Interactions between runner and job

Warning

This information is experimentally public and subject to change.

Starting with version 0.4, mrjob is moving toward supporting arbitrary scripting languages for writing jobs. Jobs that don’t use the MRJob Python class will need to support a simple interface for informing the runner of their steps and running the correct steps.

In this document, the job script is a file invoked with <interpreter> script.blah, which supports the interface described in this document and contains all information about how to run the job. In the normal case, the job script will be a file containing a single MRJob class and invocation, and <interpreter will be python.

All interactions between job and runner are through command line arguments. For example, to find out what mappers, reducers, and combiners a job has and what their order is, MRJobRunner calls the job script with the --steps argument.
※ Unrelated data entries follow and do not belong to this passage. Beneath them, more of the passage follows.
-- ==== Sys2Proof/Machine/Rounds.lean ====
section
/-! DEFINITION. The tooth boundary (02_wheel R32, R33, R46 and the per-tooth work of every chapter), the device self-test's advance
(11_commands R280 to R282) and the local round boundary with its work. -/
namespace Sys2Proof.Machine

/-! ### The device self-test (R280 to R282) -/

/-- Every submission queue of both reins is empty: each side's tail is at its fetch point (R281). -/
def State.queuesEmpty (s : State) : Bool :=
  let empty (x : Option SqSide) : Bool := match x with | some y => decide (y.tail = y.fetch) | none => true
  s.fe.sqs.all fun (_, q) => empty q.sideA && empty q.sideB

/-- What an element of the test comes to: it has ended, it found no error that no code corrects, it was the last of its segment. -/
structure TestStep where
  done : Bool
  ok : Bool
  last : Bool
  next : State

/-- Segment 1, one bank: FLUSH_BANK; it drains, is tested once it is disabled, and is enabled again; a short test passes over a bank that is not idle,
and a bank out of service is passed over (R280, R363, R365). -/
def State.testBank (s : State) (t : SelfTest) : Bool × State :=
  let k := s.bank t.element
  if k.out ∨ (!t.extended ∧ !t.asked ∧ (k.queue ≠ [] ∨ k.miss.isSome)) then (true, s)
  else if t.asked then
    if k.en then (false, s)
    else (true, { s with fe := { s.fe with test := some { t with asked := false } } }.setBank t.element { k with en := true, draining := false })
  else if k.en then (false, ({ s with fe := { s.fe with test := some { t with asked := true } } }.flushBank t.element).disableBank t.element)
  else (true, s)

/-- The blocks of which segment 6 reads a frame: one on each die in service, or every block holding data. -/
def State.testBlocks (s : State) (extended : Bool) : List Nat :=
  let held := (s.blk.recs.filter fun (b, _) => s.readable b && s.dieServes (dieOfBlk b)).map (·.1)
  if extended then held else (s.populatedDies.filter s.dieServes).filterMap fun d => held.find? fun b => dieOfBlk b = d

/-- A rein self-test within the device self-test: a trained lane without an open eye fails it. -/
def State.testRein (s : State) (r : Rein) (e : EyeFound) : Bool × State :=
  if s.reinExists r ∧ (s.port r).up then
    let s := (s.reinTest r e).healthCheck r
    (decide ((s.port r).selftest ≠ 3), s)
  else (true, s)

/-- Engines and core pairs whose known-answer vectors fail leave service (R297, R337). -/
def State.testEngines (s : State) (f : TestFound) : State :=
  let s := (f.failedCompressors.filter s.skv.comps.contains).foldl (fun s e => s.skiverLost 0 e) s
  let s := (f.failedDecompressors.filter s.skv.decomps.contains).foldl (fun s e => s.skiverLost 1 e) s
  (f.failedPairs.filter s.cipher.pairs.contains).foldl State.pairLost s

/-- One element of the segment that runs. A frame of segment 6 is a patrol read, and waits for a PATROL slot of its die (R63) (DESIGN CHOICE, log 56). -/
def State.testElement (s : State) (t : SelfTest) (f : TestFound) : TestStep :=
  match t.segment with
  | 1 =>
    if t.element < 32 then let (d, s) := s.testBank t; { done := d, ok := f.ok, last := false, next := s }
    else { done := true, ok := f.ok, last := true, next := s }
  | 3 =>
    let r := if t.element = 0 then Rein.a else Rein.b
    let (ok, s) := s.testRein r (if t.element = 0 then f.eyesA else f.eyesB)
    { done := true, ok := ok, last := decide (t.element = 1), next := s }
  | 4 => { done := true, ok := f.ok && f.failedCompressors.isEmpty && f.failedDecompressors.isEmpty && f.failedPairs.isEmpty, last := true, next := s.testEngines f }
  | 6 =>
    let bs := s.testBlocks t.extended
    match bs[t.element]? with
    | none => { done := true, ok := true, last := true, next := s }
    | some b =>
      if s.slotClass (dieOfBlk b) = 5 then
        let gran := s.img.memberGran (s.blkRec b).fc b 0 0 0
        let s := (s.issueRead .patrol (.sample (2 ^ 30) b) gran 8 0 0 none).count 0x043 (chOfDie (dieOfBlk b)) 1
        { done := true, ok := f.ok, last := decide (bs.length ≤ t.element + 1), next := s }
      else { done := false, ok := true, last := false, next := s }
  | _ => { done := true, ok := f.ok, last := f.last, next := s }

/-- The test advances by one element in a tooth that finds every queue empty; a failing element ends it with result 7, the end of segment 7
with result 0. -/
def State.selfTest (s : State) (f : TestFound) : State :=
  match s.fe.test with
  | none => s
  | some t =>
    if !s.queuesEmpty then s
    else
      let e := s.testElement t f
      if !e.done then e.next
      else if !e.ok then (e.next.leave 0x0B07 2 [t.segment]).endTest 7
      else if !e.last then { e.next with fe := { e.next.fe with test := some { t with element := t.element + 1, asked := false } } }
      else if 7 ≤ t.segment then e.next.endTest 0
      else { e.next with fe := { e.next.fe with test := some { t with segment := t.segment + 1, element := 0, asked := false } } }

/-! ### Waits that count each tooth (R155, R210, R273, R303) -/

/-- Sides of ended commands, and mismatch completions, whose completion queue is full. -/
def State.fullWaits (s : State) : List Rein :=
  let full (k : Nat) (r : Rein) : Bool :=
    match ((s.sq k).bind fun q => q.side r).bind fun x => s.cq x.cq with | some cq => !cq.room | none => false
  (s.fe.ready.flatMap fun t => match s.cmd t with | some c => (c.owed.filter fun (r, cid) => decide (cid < noCid) && full c.sq r).map (·.1) | none => [])
    ++ (s.fe.mismatches.filter fun m => full m.1 m.2.1).map (·.2.1)

/-- Units in admission for a cause. -/
def State.admitWaits (s : State) (cause : UnitJob → Bool) : Nat :=
  (s.fe.jobs.filter fun (t, j) => decide (j.stage = .admission) && decide (j.kind = .write) && !s.earlierWrite t j && cause j).length

/-- Units whose write counter value would reach RES_TOP. -/
def State.valueWaits (s : State) : Nat :=
  (s.fe.jobs.filter fun (_, j) => State.waitsValue j &&
    (let k := s.keySlot (((s.spaceOf j.nsx).map (·.slot)).getD 0); decide (k.resTop ≤ k.counter))).length

/-- Each wait of the tooth that ends counts on its source. -/
def State.countWaits (s : State) : State :=
  let s := s.fullWaits.foldl (fun s r => s.count 0x015 r.num 1) s
  let chain := s.admitWaits fun j => !s.chainTakes j
  let chunk := s.admitWaits fun j => (s.takeSlot j.stream j.desc.glen).isNone
  let value := s.valueWaits
  let s := if chain = 0 then s else s.count 0x052 0x7FF chain
  let s := if chunk = 0 then s else s.count 0x060 0x7FF chunk
  if value = 0 then s else s.count 0x080 0x7FF value

/-! ### The tooth boundary -/

/-- Tooth boundaries occur: the tables are in force, and no dump, hold, fault stop or crystal stop stands. -/
def State.teethPass (s : State) : Bool :=
  decide (3 < s.ts.bootStep) && s.dump.run.isNone && !s.dump.since && !s.dump.inReset && s.fault.stop.isNone && !s.wheel.stopped

/-- The PTM requester starts an exchange at LT 512 on the source in use, while the host permits it (R238). -/
def State.ptmRequest (s : State) : State :=
  if s.wheel.lt = 512 ∧ 2 ≤ s.wheel.sourceInUse ∧ s.wheel.filler = 0 then
    let r := if s.wheel.sourceInUse = 2 then Rein.a else Rein.b
    if (s.port r).ptm ∧ (s.port r).up then s.modPort r fun p => { p with ptmBusy := true } else s
  else s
Examples of job input/output are given at the end of this document in Examples.

Job Interface

--steps
Print a JSON-encoded dictionary in the format described in Format of –steps describing the individual steps of the job.
--step-num
Specify the step number to be run. Always used with --mapper, --combiner, or --reducer.
--mapper
Run the mapper for the specified step. Always used with --step-num.
--combiner
Run the combiner for the specified step. Always used with --step-num.
--reducer
Run the reducer for the specified step. Always used with --step-num.

--step-num, --mapper, --combiner, and --reducer are only necessary for script steps (see Format of –steps below).
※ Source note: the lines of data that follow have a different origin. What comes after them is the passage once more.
-- ==== Sys2Proof/Machine/Dispatch.lean ====
section
/-! DEFINITION. The effect of each command: one arm per constructor of Instr, each one call of its meaning. -/
namespace Sys2Proof.Machine
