/-- The close of the window of an expected edge is a missed edge. When ERR_BOUND has passed the guard in HOLDOVER, or in ACQUIRE after a failover, the wheel falls to FREE. Sixty-four
local rounds at the clamp of FREQ_CORR begin their count anew. When WT reaches the last RES_TOP, WT_RESERVE queues a reservation record of WT + 2^24. Each changes nothing when its
cause does not stand. The WHEEL_STATUS command returns 64 bytes with STATE, SOURCE_IN_USE, SYS_PHASE, LT and WT at their bits, and changes nothing. -/
def Obligations.WheelGuardsAndReservation : Prop :=
  (∀ s, s.wheel.sourceInUse ≠ 0 → s.wheel.predicted.isSome → ∃ t, exec .edgeWindowClose s = .next t ∧ t.wheel = s.missedEdge.wheel ∧ t.rein = s.rein ∧ t.plan = s.plan ∧ SameData s t) ∧
  (∀ s, s.wheel.sourceInUse = 0 ∨ s.wheel.predicted = none → exec .edgeWindowClose s = .next s) ∧
  (∀ s, s.wheel.guardPs < s.wheel.errBoundPs → s.wheel.mode = .holdover ∨ (s.wheel.mode = .acquire ∧ s.wheel.failedOver = true) →
    ∃ t, exec .holdoverGuardExceeded s = .next t ∧ t.wheel = { s.wheel with mode := .free, good := 0, missRun := 0 } ∧ t.rein = s.rein ∧ t.plan = s.plan ∧ SameData s t) ∧
  (∀ s, s.wheel.errBoundPs ≤ s.wheel.guardPs → exec .holdoverGuardExceeded s = .next s) ∧
  (∀ s, 64 ≤ s.wheel.clampRounds → ∃ t, exec .freqClampPersist s = .next t ∧ t.wheel = { s.wheel with clampRounds := 0 } ∧ t.rein = s.rein ∧ t.plan = s.plan ∧ SameData s t) ∧
  (∀ s, s.wheel.clampRounds < 64 → exec .freqClampPersist s = .next s) ∧
  (∀ s, s.ts.accept = true → s.wheel.resTop ≤ s.wheel.wt → ∃ t, exec .wtReserve s = .next t ∧ t.wheel = { s.wheel with resTop := s.wheel.wt + 16777216 } ∧
    t.ts = (s.writeRec .wtRes (.wtRes (s.wheel.wt + 16777216))).ts.pump ∧ t.rein = s.rein ∧ SameData s t) ∧
  (∀ s, s.wheel.wt < s.wheel.resTop → exec .wtReserve s = .next s) ∧
  (∀ s tag c q x cq cid, AtHand s tag c q x cq cid → c.waits true 0xC2 = true → ∃ t, exec (.wheelStatus tag) s = .next t ∧
    Served s t tag q x cq cid ok (toBytes 64 s.wheel.status)) ∧
  (∀ w : WheelState, bitField w.status 0 2 = w.mode.num ∧ bitField w.status 2 3 = w.sourceInUse % 8 ∧ bitField w.status 16 10 = w.sysPhase % 1024 ∧
    bitField w.status 32 10 = w.lt % 1024 ∧ bitField w.status 64 64 = w.wt % 2 ^ 64)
When running a mapper, combiner, or reducer, the non-option arguments are input files, where no args or - means read from standard input.

Format of --steps

Jobs are divided into steps which can either be a jar step or a streaming step.

Streaming steps

A streaming step consists of one or more substeps of type mapper, combiner, or reducer. Each substep can have type script or command. A script step follows the --step-num / --mapper / --combiner / --reducer interface, and a command is a raw command passed to Hadoop Streaming.

Script substeps

Here is a one-step streaming job with only a mapper in script format:

{
    'type': 'streaming',
    'mapper': {
        'type': 'script',
    }
}

Some Python code that would cause MRJob generate this data:

class MRMapperJob(MRJob):

    def steps(self):
        return [MRStep(mapper=self.my_mapper)]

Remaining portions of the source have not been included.